Over the course of the book tour, I have been asked quite a few times how doctors have reacted to Final Exam.
For the most part, my book has been well received by doctors, and that has been immensely gratifying. After all, I feel connected with other doctors. They are my family, the shared DNA being our education and training.
But I was asked more recently if I noticed a difference in how older doctors and younger doctors were responding to my book.
I answered no. My sense was that doctors young and old were responding in the same way.
I’ve thought a lot about that question in the last couple of weeks. I’ve gone so far as to ask other doctors I meet the same question.
Today if I were asked that same question, I think I might answer it a little differently.
There is a difference in the way older doctors – and I mean doctors who are at least a couple of generations ahead of me – have received my book. Like younger doctors, they have talked about how certain narratives resonated with their own experiences. And like younger doctors, they have talked about the need for improving how we educate and train doctors to care for the dying.
But what is different is the stories they tell me. In their reflections, there is a kind of quiet respect of mortality, an acceptance of our profession’s limits.
I heard a story yesterday that really brought this home. I met a woman whose father had practiced surgery from the 1950’s until his death from pancreatic cancer in the 1980’s. He had a very busy practice and on top of his clinical duties was chairman of surgery at two of the local hospitals.
One day, this woman went to visit her father at the hospital. She found him in a patient’s room, sitting at the bedside and reading the Bible aloud to his patient. When he later left the patient’s room, his daughter asked him, “Why were you reading to that patient?”
“She asked me to read from the Bible to her,” her father replied. “And because I could no longer do anything for her medically, I did what I could.”
I grew up, professionally speaking, at a time when therapeutic failures were the exception, rather than the rule. It was hard not to ask oneself, “Isn’t there some other procedure or medication we can use here to help this person?” when you wanted nothing more than to help your patients and in your mind helping meant curing. Liver transplantation, for example, was a “gold standard” of therapy for end-stage liver disease when I was training; easily 80% of liver transplant recipients could expect to live at least another five years.
But back in the 1970’s, for example, only about a quarter of patients who underwent a liver transplant survived even one year. How could the physicians who grew up and practiced in that era not feel a little differently about mortality than my generation of doctors?

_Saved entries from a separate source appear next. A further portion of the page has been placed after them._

/-- A change of a node that keeps its registers keeps every field. -/
theorem State.rd_modNode (s : State) (p : Part) (g : Node → Node) (hg : ∀ n, (g n).regs = n.regs) (f : Fld) (i w : Nat) :
    (s.modNode p g).rd f i w = s.rd f i w :=
  State.rd_congr (fun q => s.node_modNode_proj p q g (·.regs) hg) f i w

@[simp] theorem State.rd_modPort (s : State) (p : Part) (k : Nat) (g : PortRt → PortRt) (f : Fld) (i w : Nat) :
    (s.modPort p k g).rd f i w = s.rd f i w := by
  unfold State.modPort
  exact State.rd_congr (fun q => State.node_modNode_proj s p q _ (·.regs) (by intro n; rfl)) f i w

@[simp] theorem State.rd_modRing (s : State) (p : Part) (k : Nat) (g : RingRt → RingRt) (f : Fld) (i w : Nat) :
    (s.modRing p k g).rd f i w = s.rd f i w := by
  unfold State.modRing
  exact State.rd_congr (fun q => State.node_modNode_proj s p q _ (·.regs) (by intro n; rfl)) f i w

@[simp] theorem State.rd_emit (s : State) (p : Part) (o : Out) (f : Fld) (i w : Nat) : (s.emit p o).rd f i w = s.rd f i w := by
  unfold State.emit
  exact State.rd_congr (fun q => State.node_modNode_proj s p q _ (·.regs) (by intro n; rfl)) f i w

/-! ### Ports, rings, outputs -/

@[simp] theorem State.port_modPort_self (s : State) (p : Part) (k : Nat) (g : PortRt → PortRt) :
    (s.modPort p k g).port p k = g (s.port p k) := by simp [State.port, State.modPort]

theorem State.port_modPort_ne (s : State) (p : Part) {k l : Nat} (h : l ≠ k) (g : PortRt → PortRt) :
    (s.modPort p k g).port p l = s.port p l := by simp [State.port, State.modPort, fgetD_fmod_ne _ h]

@[simp] theorem State.ring_modRing_self (s : State) (p : Part) (k : Nat) (g : RingRt → RingRt) :
    (s.modRing p k g).ring p k = g (s.ring p k) := by simp [State.ring, State.modRing]

theorem State.ring_modRing_ne (s : State) (p : Part) {k l : Nat} (h : l ≠ k) (g : RingRt → RingRt) :
    (s.modRing p k g).ring p l = s.ring p l := by simp [State.ring, State.modRing, fgetD_fmod_ne _ h]

@[simp] theorem State.emit_out (s : State) (p : Part) (o : Out) : ((s.emit p o).node p).out = o :: (s.node p).out := by
  simp [State.emit]

@[simp] theorem State.modPort_t (s : State) (p : Part) (k : Nat) (g : PortRt → PortRt) : (s.modPort p k g).t = s.t := by simp [State.modPort]
@[simp] theorem State.modPort_d (s : State) (p : Part) (k : Nat) (g : PortRt → PortRt) : (s.modPort p k g).d = s.d := by simp [State.modPort]
@[simp] theorem State.modPort_fresh (s : State) (p : Part) (k : Nat) (g : PortRt → PortRt) : (s.modPort p k g).fresh = s.fresh := by simp [State.modPort]
@[simp] theorem State.modPort_pending (s : State) (p : Part) (k : Nat) (g : PortRt → PortRt) : (s.modPort p k g).pending = s.pending := by simp [State.modPort]
@[simp] theorem State.modPort_node_live (s : State) (p : Part) (k : Nat) (g : PortRt → PortRt) (q : Part) : ((s.modPort p k g).node q).live = (s.node q).live :=
  s.node_modNode_proj _ _ _ (·.live) fun _ => rfl
@[simp] theorem State.modPort_node_lfn (s : State) (p : Part) (k : Nat) (g : PortRt → PortRt) (q : Part) : ((s.modPort p k g).node q).lfn = (s.node q).lfn :=
  s.node_modNode_proj _ _ _ (·.lfn) fun _ => rfl
@[simp] theorem State.modPort_node_labelled (s : State) (p : Part) (k : Nat) (g : PortRt → PortRt) (q : Part) : ((s.modPort p k g).node q).labelled = (s.node q).labelled :=
  s.node_modNode_proj _ _ _ (·.labelled) fun _ => rfl
@[simp] theorem State.modPort_node_regs (s : State) (p : Part) (k : Nat) (g : PortRt → PortRt) (q : Part) : ((s.modPort p k g).node q).regs = (s.node q).regs :=
  s.node_modNode_proj _ _ _ (·.regs) fun _ => rfl
@[simp] theorem State.modPort_node_errlog (s : State) (p : Part) (k : Nat) (g : PortRt → PortRt) (q : Part) : ((s.modPort p k g).node q).errlog = (s.node q).errlog :=
  s.node_modNode_proj _ _ _ (·.errlog) fun _ => rfl
@[simp] theorem State.modPort_node_rings (s : State) (p : Part) (k : Nat) (g : PortRt → PortRt) (q : Part) : ((s.modPort p k g).node q).rings = (s.node q).rings :=
  s.node_modNode_proj _ _ _ (·.rings) fun _ => rfl
@[simp] theorem State.modPort_node_tdc (s : State) (p : Part) (k : Nat) (g : PortRt → PortRt) (q : Part) : ((s.modPort p k g).node q).tdc = (s.node q).tdc :=
  s.node_modNode_proj _ _ _ (·.tdc) fun _ => rfl
@[simp] theorem State.modPort_node_dyn (s : State) (p : Part) (k : Nat) (g : PortRt → PortRt) (q : Part) : ((s.modPort p k g).node q).dyn = (s.node q).dyn :=
  s.node_modNode_proj _ _ _ (·.dyn) fun _ => rfl
@[simp] theorem State.modPort_node_pen (s : State) (p : Part) (k : Nat) (g : PortRt → PortRt) (q : Part) : ((s.modPort p k g).node q).pen = (s.node q).pen :=
  s.node_modNode_proj _ _ _ (·.pen) fun _ => rfl
@[simp] theorem State.modPort_node_gens (s : State) (p : Part) (k : Nat) (g : PortRt → PortRt) (q : Part) : ((s.modPort p k g).node q).gens = (s.node q).gens :=
  s.node_modNode_proj _ _ _ (·.gens) fun _ => rfl
@[simp] theorem State.modPort_node_quar (s : State) (p : Part) (k : Nat) (g : PortRt → PortRt) (q : Part) : ((s.modPort p k g).node q).quar = (s.node q).quar :=
  s.node_modNode_proj _ _ _ (·.quar) fun _ => rfl
@[simp] theorem State.modPort_node_sessions (s : State) (p : Part) (k : Nat) (g : PortRt → PortRt) (q : Part) : ((s.modPort p k g).node q).sessions = (s.node q).sessions :=
  s.node_modNode_proj _ _ _ (·.sessions) fun _ => rfl
@[simp] theorem State.modPort_node_scrub (s : State) (p : Part) (k : Nat) (g : PortRt → PortRt) (q : Part) : ((s.modPort p k g).node q).scrub = (s.node q).scrub :=
  s.node_modNode_proj _ _ _ (·.scrub) fun _ => rfl
@[simp] theorem State.modPort_node_out (s : State) (p : Part) (k : Nat) (g : PortRt → PortRt) (q : Part) : ((s.modPort p k g).node q).out = (s.node q).out :=
  s.node_modNode_proj _ _ _ (·.out) fun _ => rfl
@[simp] theorem State.modRing_t (s : State) (p : Part) (k : Nat) (g : RingRt → RingRt) : (s.modRing p k g).t = s.t := by simp [State.modRing]
@[simp] theorem State.modRing_d (s : State) (p : Part) (k : Nat) (g : RingRt → RingRt) : (s.modRing p k g).d = s.d := by simp [State.modRing]
@[simp] theorem State.modRing_fresh (s : State) (p : Part) (k : Nat) (g : RingRt → RingRt) : (s.modRing p k g).fresh = s.fresh := by simp [State.modRing]
@[simp] theorem State.modRing_pending (s : State) (p : Part) (k : Nat) (g : RingRt → RingRt) : (s.modRing p k g).pending = s.pending := by simp [State.modRing]
@[simp] theorem State.modRing_node_live (s : State) (p : Part) (k : Nat) (g : RingRt → RingRt) (q : Part) : ((s.modRing p k g).node q).live = (s.node q).live :=
  s.node_modNode_proj _ _ _ (·.live) fun _ => rfl
@[simp] theorem State.modRing_node_lfn (s : State) (p : Part) (k : Nat) (g : RingRt → RingRt) (q : Part) : ((s.modRing p k g).node q).lfn = (s.node q).lfn :=
  s.node_modNode_proj _ _ _ (·.lfn) fun _ => rfl
@[simp] theorem State.modRing_node_labelled (s : State) (p : Part) (k : Nat) (g : RingRt → RingRt) (q : Part) : ((s.modRing p k g).node q).labelled = (s.node q).labelled :=
  s.node_modNode_proj _ _ _ (·.labelled) fun _ => rfl
@[simp] theorem State.modRing_node_regs (s : State) (p : Part) (k : Nat) (g : RingRt → RingRt) (q : Part) : ((s.modRing p k g).node q).regs = (s.node q).regs :=
  s.node_modNode_proj _ _ _ (·.regs) fun _ => rfl
@[simp] theorem State.modRing_node_errlog (s : State) (p : Part) (k : Nat) (g : RingRt → RingRt) (q : Part) : ((s.modRing p k g).node q).errlog = (s.node q).errlog :=
  s.node_modNode_proj _ _ _ (·.errlog) fun _ => rfl
@[simp] theorem State.modRing_node_ports (s : State) (p : Part) (k : Nat) (g : RingRt → RingRt) (q : Part) : ((s.modRing p k g).node q).ports = (s.node q).ports :=
  s.node_modNode_proj _ _ _ (·.ports) fun _ => rfl
@[simp] theorem State.modRing_node_tdc (s : State) (p : Part) (k : Nat) (g : RingRt → RingRt) (q : Part) : ((s.modRing p k g).node q).tdc = (s.node q).tdc :=
  s.node_modNode_proj _ _ _ (·.tdc) fun _ => rfl
@[simp] theorem State.modRing_node_dyn (s : State) (p : Part) (k : Nat) (g : RingRt → RingRt) (q : Part) : ((s.modRing p k g).node q).dyn = (s.node q).dyn :=
  s.node_modNode_proj _ _ _ (·.dyn) fun _ => rfl
@[simp] theorem State.modRing_node_pen (s : State) (p : Part) (k : Nat) (g : RingRt → RingRt) (q : Part) : ((s.modRing p k g).node q).pen = (s.node q).pen :=
  s.node_modNode_proj _ _ _ (·.pen) fun _ => rfl
@[simp] theorem State.modRing_node_gens (s : State) (p : Part) (k : Nat) (g : RingRt → RingRt) (q : Part) : ((s.modRing p k g).node q).gens = (s.node q).gens :=
  s.node_modNode_proj _ _ _ (·.gens) fun _ => rfl
@[simp] theorem State.modRing_node_quar (s : State) (p : Part) (k : Nat) (g : RingRt → RingRt) (q : Part) : ((s.modRing p k g).node q).quar = (s.node q).quar :=
  s.node_modNode_proj _ _ _ (·.quar) fun _ => rfl
@[simp] theorem State.modRing_node_sessions (s : State) (p : Part) (k : Nat) (g : RingRt → RingRt) (q : Part) : ((s.modRing p k g).node q).sessions = (s.node q).sessions :=
  s.node_modNode_proj _ _ _ (·.sessions) fun _ => rfl
@[simp] theorem State.modRing_node_scrub (s : State) (p : Part) (k : Nat) (g : RingRt → RingRt) (q : Part) : ((s.modRing p k g).node q).scrub = (s.node q).scrub :=
  s.node_modNode_proj _ _ _ (·.scrub) fun _ => rfl
@[simp] theorem State.modRing_node_out (s : State) (p : Part) (k : Nat) (g : RingRt → RingRt) (q : Part) : ((s.modRing p k g).node q).out = (s.node q).out :=
  s.node_modNode_proj _ _ _ (·.out) fun _ => rfl
@[simp] theorem State.emit_t (s : State) (p : Part) (o : Out) : (s.emit p o).t = s.t := by simp [State.emit]
@[simp] theorem State.emit_d (s : State) (p : Part) (o : Out) : (s.emit p o).d = s.d := by simp [State.emit]
@[simp] theorem State.emit_fresh (s : State) (p : Part) (o : Out) : (s.emit p o).fresh = s.fresh := by simp [State.emit]
@[simp] theorem State.emit_pending (s : State) (p : Part) (o : Out) : (s.emit p o).pending = s.pending := by simp [State.emit]
@[simp] theorem State.emit_node_live (s : State) (p : Part) (o : Out) (q : Part) : ((s.emit p o).node q).live = (s.node q).live :=
  s.node_modNode_proj _ _ _ (·.live) fun _ => rfl
@[simp] theorem State.emit_node_lfn (s : State) (p : Part) (o : Out) (q : Part) : ((s.emit p o).node q).lfn = (s.node q).lfn :=
  s.node_modNode_proj _ _ _ (·.lfn) fun _ => rfl
@[simp] theorem State.emit_node_labelled (s : State) (p : Part) (o : Out) (q : Part) : ((s.emit p o).node q).labelled = (s.node q).labelled :=
  s.node_modNode_proj _ _ _ (·.labelled) fun _ => rfl
@[simp] theorem State.emit_node_regs (s : State) (p : Part) (o : Out) (q : Part) : ((s.emit p o).node q).regs = (s.node q).regs :=
  s.node_modNode_proj _ _ _ (·.regs) fun _ => rfl
@[simp] theorem State.emit_node_errlog (s : State) (p : Part) (o : Out) (q : Part) : ((s.emit p o).node q).errlog = (s.node q).errlog :=
  s.node_modNode_proj _ _ _ (·.errlog) fun _ => rfl
@[simp] theorem State.emit_node_ports (s : State) (p : Part) (o : Out) (q : Part) : ((s.emit p o).node q).ports = (s.node q).ports :=
  s.node_modNode_proj _ _ _ (·.ports) fun _ => rfl
@[simp] theorem State.emit_node_rings (s : State) (p : Part) (o : Out) (q : Part) : ((s.emit p o).node q).rings = (s.node q).rings :=
  s.node_modNode_proj _ _ _ (·.rings) fun _ => rfl
@[simp] theorem State.emit_node_tdc (s : State) (p : Part) (o : Out) (q : Part) : ((s.emit p o).node q).tdc = (s.node q).tdc :=
  s.node_modNode_proj _ _ _ (·.tdc) fun _ => rfl
@[simp] theorem State.emit_node_dyn (s : State) (p : Part) (o : Out) (q : Part) : ((s.emit p o).node q).dyn = (s.node q).dyn :=
  s.node_modNode_proj _ _ _ (·.dyn) fun _ => rfl
@[simp] theorem State.emit_node_pen (s : State) (p : Part) (o : Out) (q : Part) : ((s.emit p o).node q).pen = (s.node q).pen :=
  s.node_modNode_proj _ _ _ (·.pen) fun _ => rfl
@[simp] theorem State.emit_node_gens (s : State) (p : Part) (o : Out) (q : Part) : ((s.emit p o).node q).gens = (s.node q).gens :=
  s.node_modNode_proj _ _ _ (·.gens) fun _ => rfl
@[simp] theorem State.emit_node_quar (s : State) (p : Part) (o : Out) (q : Part) : ((s.emit p o).node q).quar = (s.node q).quar :=
  s.node_modNode_proj _ _ _ (·.quar) fun _ => rfl
@[simp] theorem State.emit_node_sessions (s : State) (p : Part) (o : Out) (q : Part) : ((s.emit p o).node q).sessions = (s.node q).sessions :=
  s.node_modNode_proj _ _ _ (·.sessions) fun _ => rfl
@[simp] theorem State.emit_node_scrub (s : State) (p : Part) (o : Out) (q : Part) : ((s.emit p o).node q).scrub = (s.node q).scrub :=
  s.node_modNode_proj _ _ _ (·.scrub) fun _ => rfl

In an age when the number of our successful therapeutic options has exploded, it’s difficult to see that sometimes the most therapeutic thing you can do has nothing to do with another drug or operation. Sometimes all we can – and should –do is simply be with our patients, make them comfortable. Sometimes the very best thing we can do as someone’s doctor is to sit at their bedside, take their favorite book, and read aloud.
I think it’s like Dr. Courtney M. Townsend, a legend in surgery and a personal hero, recently told me. “We have two jobs as doctors: to heal and to ease suffering. And if we can’t do the former, my God we better be doing the latter.”